I understand, but looking at the error, its source is libtorch_cpu.so (in caffe2), and a grep of C10_REGISTER_GUARD_IMPL, that seems the registration procedure of the backend, you don't have opencl.

Whatever is,  being the backtrace in caffe2, I don't think the problem is in the python side.

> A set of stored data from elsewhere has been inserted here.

-- ==== Sys2Proof/Machine/Grid.lean ====
section
/-! DEFINITION. Grids: the descriptor, the geometry of blocks, frames and regions, and the tests of step-tagged accesses
(R122 to R130, R226, R227). -/

namespace Sys2Proof.Machine

/-- Word n of a grid's descriptor (R122). -/
def Grid.w (g : Grid) (n : Nat) : Nat := (g.desc.getD n 0).toNat

/-- A packed triple's field of dimension d: bits [62:42], [41:21] or [20:0] (R122). -/
def triple (w d : Nat) : Nat := w / 2 ^ (21 * d) % 2 ^ 21

/-- The fields of the descriptor (R122). -/
def Grid.type (g : Grid) : EType := etypeOf (BitVec.ofNat 4 (bits (g.w 0) 55 52))
def Grid.ndim (g : Grid) : Nat := bits (g.w 0) 51 50
def Grid.inDevice (g : Grid) : Bool := bit (g.w 0) 49
def Grid.faultPolicy (g : Grid) : Bool := bit (g.w 0) 48
def Grid.depth (g : Grid) : Nat := bits (g.w 0) 47 46 + 1
def Grid.ext (g : Grid) (d : Nat) : Nat := triple (g.w 1) d
def Grid.bx (g : Grid) (d : Nat) : Nat := triple (g.w 2) d
def Grid.ep0 (g : Grid) : Nat := bits (g.w 3) 44 32
def Grid.bpe (g : Grid) : Nat := bits (g.w 3) 31 8
def Grid.bpc (g : Grid) : Nat := bits (g.w 3) 7 0
def Grid.br (g : Grid) (f : Nat) : Nat := g.w 4 / 2 ^ (32 + 3 * f) % 8
def Grid.hw (g : Grid) (f : Nat) : Nat := g.w 4 / 2 ^ (4 * f) % 16
def Grid.key (g : Grid) : Nat := bits (g.w 5) 63 32
def Grid.step0 (g : Grid) : Nat := bits (g.w 5) 31 0
def Grid.base (g : Grid) : Nat := g.w 6
def Grid.sync (g : Grid) : Nat := g.w 7
def Grid.const (g : Grid) (f : Nat) : Nat := g.w (8 + f)
def Grid.parent (g : Grid) : Nat := bits (g.w 14) 63 48
def Grid.ratio (g : Grid) : Nat := 2 ^ bits (g.w 14) 47 46
def Grid.origin (g : Grid) (d : Nat) : Nat := triple (g.w 15) d

/-- Bytes of an element. -/
def Grid.esize (g : Grid) : Nat := etypeBits g.type / 8

/-- Blocks along a dimension, and in all (R124). -/
def Grid.nb (g : Grid) (d : Nat) : Nat := g.ext d / max 1 (g.bx d)
def Grid.total (g : Grid) : Nat := g.nb 0 * g.nb 1 * g.nb 2

/-- Padded extent of a frame, its bytes and a block's bytes (R124). -/
def Grid.px (g : Grid) (d : Nat) : Nat := g.bx d + g.hw (2 * d) + g.hw (2 * d + 1)
def Grid.fb (g : Grid) : Nat := (g.px 0 * g.px 1 * g.px 2 * g.esize + 63) / 64 * 64
def Grid.bb (g : Grid) : Nat := g.depth * g.fb

/-- Blocks of an endpoint, numbered 0 up (R124). -/
def Grid.localCount (g : Grid) (ep : Nat) : Nat :=
  if ep < g.ep0 then 0 else min g.bpe (g.total - (ep - g.ep0) * g.bpe)

/-- The global number of an endpoint's local block (R124). -/
def Grid.globalOf (g : Grid) (ep j : Nat) : Nat := (ep - g.ep0) * g.bpe + j

/-- The endpoint and the local index of a global block (R124). -/
def Grid.epOf (g : Grid) (b : Nat) : Nat := g.ep0 + b / max 1 g.bpe
def Grid.localOf (g : Grid) (b : Nat) : Nat := b % max 1 g.bpe

/-- Block coordinate d of a global block (R124). -/
def Grid.coord (g : Grid) (b d : Nat) : Nat :=
  match d with
  | 0 => b % max 1 (g.nb 0)
  | 1 => b / max 1 (g.nb 0) % max 1 (g.nb 1)
  | _ => b / max 1 (g.nb 0 * g.nb 1)

/-- The block at three coordinates. -/
def Grid.blockAt (g : Grid) (c0 c1 c2 : Nat) : Nat := (c2 * g.nb 1 + c1) * g.nb 0 + c0

/-- The storage of block j: its first address (R124). -/
def Grid.blockBase (g : Grid) (j : Nat) : Nat :=
  if g.inDevice then g.base + j * g.bb else g.base + j % max 1 g.bpc * g.bb

/-- The byte offset of block-local coordinates in a frame (R124). -/
def Grid.offsetOf (g : Grid) (x0 x1 x2 : Int) : Nat :=
  ((((x2 + g.hw 4) * g.px 1 + (x1 + g.hw 2)) * g.px 0 + (x0 + g.hw 0)) * g.esize).toNat

/-- Block-local coordinate d of the element at an offset of a frame; none for the frame's padding. -/
def Grid.coordsOf (g : Grid) (off : Nat) : Option (Int × Int × Int) :=
  let e := off / max 1 g.esize
  let x0 := e % max 1 (g.px 0)
  let x1 := e / max 1 (g.px 0) % max 1 (g.px 1)
  let x2 := e / max 1 (g.px 0 * g.px 1)
  if x2 < g.px 2 then some ((x0 : Int) - g.hw 0, (x1 : Int) - g.hw 2, (x2 : Int) - g.hw 4) else none

/-- The digit of a region in one dimension: 0 below, 1 inside, 2 above (R125). -/
def regionDigit (x : Int) (bx : Nat) : Nat := if x < 0 then 0 else if x < bx then 1 else 2

/-- A region's number from its three digits; 13 is the interior (R125). -/
def regionNo (a b c : Nat) : Nat := a + 3 * b + 9 * c
def interior : Nat := 13

/-- Digit d of a region. -/
def regionDim (r d : Nat) : Nat := r / 3 ^ d % 3

/-- The region of an element (R125). -/
def Grid.regionAt (g : Grid) (x : Int × Int × Int) : Nat :=
  regionNo (regionDigit x.1 (g.bx 0)) (regionDigit x.2.1 (g.bx 1)) (regionDigit x.2.2 (g.bx 2))

/-- Elements of a region along a dimension. -/
def Grid.regionExt (g : Grid) (r d : Nat) : Nat :=
  match regionDim r d with
  | 0 => g.hw (2 * d)
  | 1 => g.bx d
  | _ => g.hw (2 * d + 1)

/-- The regions of a grid that hold an element, the interior apart (R125). -/
def Grid.regions (g : Grid) : List Nat :=
  (List.range 27).filter fun r => r != interior && (List.range 3).all fun d => g.regionExt r d != 0

/-- The faces a region of a block lies beyond, at the domain's edge (R126). -/
def Grid.outFaces (g : Grid) (b r : Nat) : List Nat :=
  (List.range 3).filterMap fun d =>
    match regionDim r d with
    | 0 => if g.coord b d = 0 then some (2 * d) else none
    | 2 => if g.coord b d + 1 = g.nb d then some (2 * d + 1) else none
    | _ => none

/-- A region whose rule is OPEN (R126, R227). -/
def Grid.isOpen (g : Grid) (b r : Nat) : Bool := (g.outFaces b r).any fun f => g.br f == 4

/-- A declared block. -/
def Grid.block (g : Grid) (j : Nat) : Option GBlock := g.blocks.find? (·.j == j)

/-- The tag of a region in a frame (R127). -/
def GBlock.tag (b : GBlock) (frame r : Nat) : Option Nat := (b.tags.find? fun t => t.1 == frame && t.2.1 == r).map (·.2.2)

/-- A grid of a gang by its handle. -/
def State.gridOf (s : State) (part gid handle : Nat) : Option Grid :=
  s.grids.find? fun g => g.part == part && g.gid == gid && g.handle == handle

/-- Replace a grid. -/
def State.setGrid (s : State) (g : Grid) : State :=
  { s with grids := s.grids.map fun k => if k.part == g.part && k.gid == g.gid && k.handle == g.handle then g else k }

/-- Change a block of a grid. -/
def Grid.onBlock (g : Grid) (j : Nat) (f : GBlock → GBlock) : Grid :=
  { g with blocks := g.blocks.map fun b => if b.j == j then f b else b }

/-- The block of a grid whose storage holds an address as a core of the gang sees it: its local index, and the offset from
the block's first byte (R226). -/
def Grid.blockOf (g : Grid) (gang : Gang) (cid ep va : Nat) : Option (Nat × Nat) :=
  let n := g.localCount ep
  let bb := max 1 g.bb
  if g.inDevice then
    if va < g.base ∨ (va - g.base) / bb ≥ n then none else some ((va - g.base) / bb, (va - g.base) % bb)
  else
    let at_ := match regionOf gang.cores.length va with
      | .self => some (gang.cores.findIdx (· == cid), va % 0x100000)
      | .gang k => some (k, va % 0x100000)
      | _ => none
    match at_ with
    | none => none
    | some (k, off) =>
      let b0 := g.base % 0x100000
      if off < b0 ∨ (off - b0) / bb ≥ g.bpc ∨ k * g.bpc + (off - b0) / bb ≥ n then none
      else some (k * g.bpc + (off - b0) / bb, (off - b0) % bb)

/-- What a step-tagged access finds at an element. -/
inductive Tagged where
  | plain
  | window
  | current
  | stale (j : Nat)
  deriving DecidableEq, Repr

/-- The test of a VLDG element tagged s (R129). -/
def Grid.loadTest (g : Grid) (gang : Gang) (cid ep va st : Nat) : Tagged :=
  match g.blockOf gang cid ep va with
  | none => .plain
  | some (j, off) =>
    match g.coordsOf (off % max 1 g.fb), g.block j with
    | some x, some b =>
      let r := g.regionAt x
      let frame := off / max 1 g.fb
      if r = interior then .plain
      else
        match b.pub with
        | none => .window
        | some p =>
          if st < p ∨ st > p + g.depth - 1 ∨ frame ≠ st % g.depth then .window
          else if b.tag frame r = some st then .current
          else .stale j
    | _, _ => .plain

/-- The test of a VSTG element tagged s (R227): true when it may be stored. An element in the rounding tail of a block's frame lies in the
block's storage and in no region. -/
def Grid.storeTest (g : Grid) (gang : Gang) (cid ep va st : Nat) : Bool :=
  match g.blockOf gang cid ep va with
  | none => true
  | some (j, off) =>
    match g.coordsOf (off % max 1 g.fb), g.block j with
    | some x, some b =>
      let r := g.regionAt x
      (match b.pub with
        | none => st == g.step0
        | some p => decide (p + 1 ≤ st ∧ st ≤ p + g.depth))
      && off / max 1 g.fb == st % g.depth && (r == interior || g.isOpen (g.globalOf ep j) r)
    | _, _ => false

/-- The token of a block's ghost word (`publish` false) or publish word for a step (R128). -/
def Grid.wordToken (g : Grid) (ep j : Nat) (publish : Bool) (st : Nat) : Word :=
  tokenOf ep ((g.sync + 32 * j + (if publish then 16 else 0)) / 16) ((st + 2 ^ 32 - g.step0) % 65536)

/-- The trap value of a tag (R297). -/
def tagValue (handle st : Nat) : Word := word (handle % 65536 * 2 ^ 32 + st % 2 ^ 32)

end Sys2Proof.Machine
end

Or opencl is not ready, or I was not able to support in caffe2

Comment 15 Tupone Alfredo gentoo-dev

2023-05-15 18:32:10 UTC

> On mine I want to enable the opengl opencl and vulkan backends but none of

vulkan seems available only for android
opencl seems only a starting point for development
opengl is not selectable by cmake

Comment 16 Andrew Cameron 2023-05-15 21:05:57 UTC

I have created the following question on the pytorch discussions to see what they say
https://discuss.pytorch.org/t/compile-pytorch-2-0-with-backend-support-for-opencl-opengl-and-vulkan/179996

Comment 17 Tupone Alfredo gentoo-dev

2023-05-16 04:49:20 UTC

(In reply to Andrew Cameron from comment #16)
> I have created the following question on the pytorch discussions to see what
> they say
> https://discuss.pytorch.org/t/compile-pytorch-2-0-with-backend-support-for-
> opencl-opengl-and-vulkan/179996

thanks

Comment 18 Andrew Cameron 2023-05-28 21:44:07 UTC

Please can you add the riscv keyword to the latest ebuilds for both caffe2 and pytorch and their dependencies as you saw from my ebuild logs they do compile on my riscv system.

Once you have done that please close this BUG for now.

Comment 19 Andrew Cameron 2023-06-05 21:22:11 UTC

I am closing this as the behavior is the same when I build it from source from github.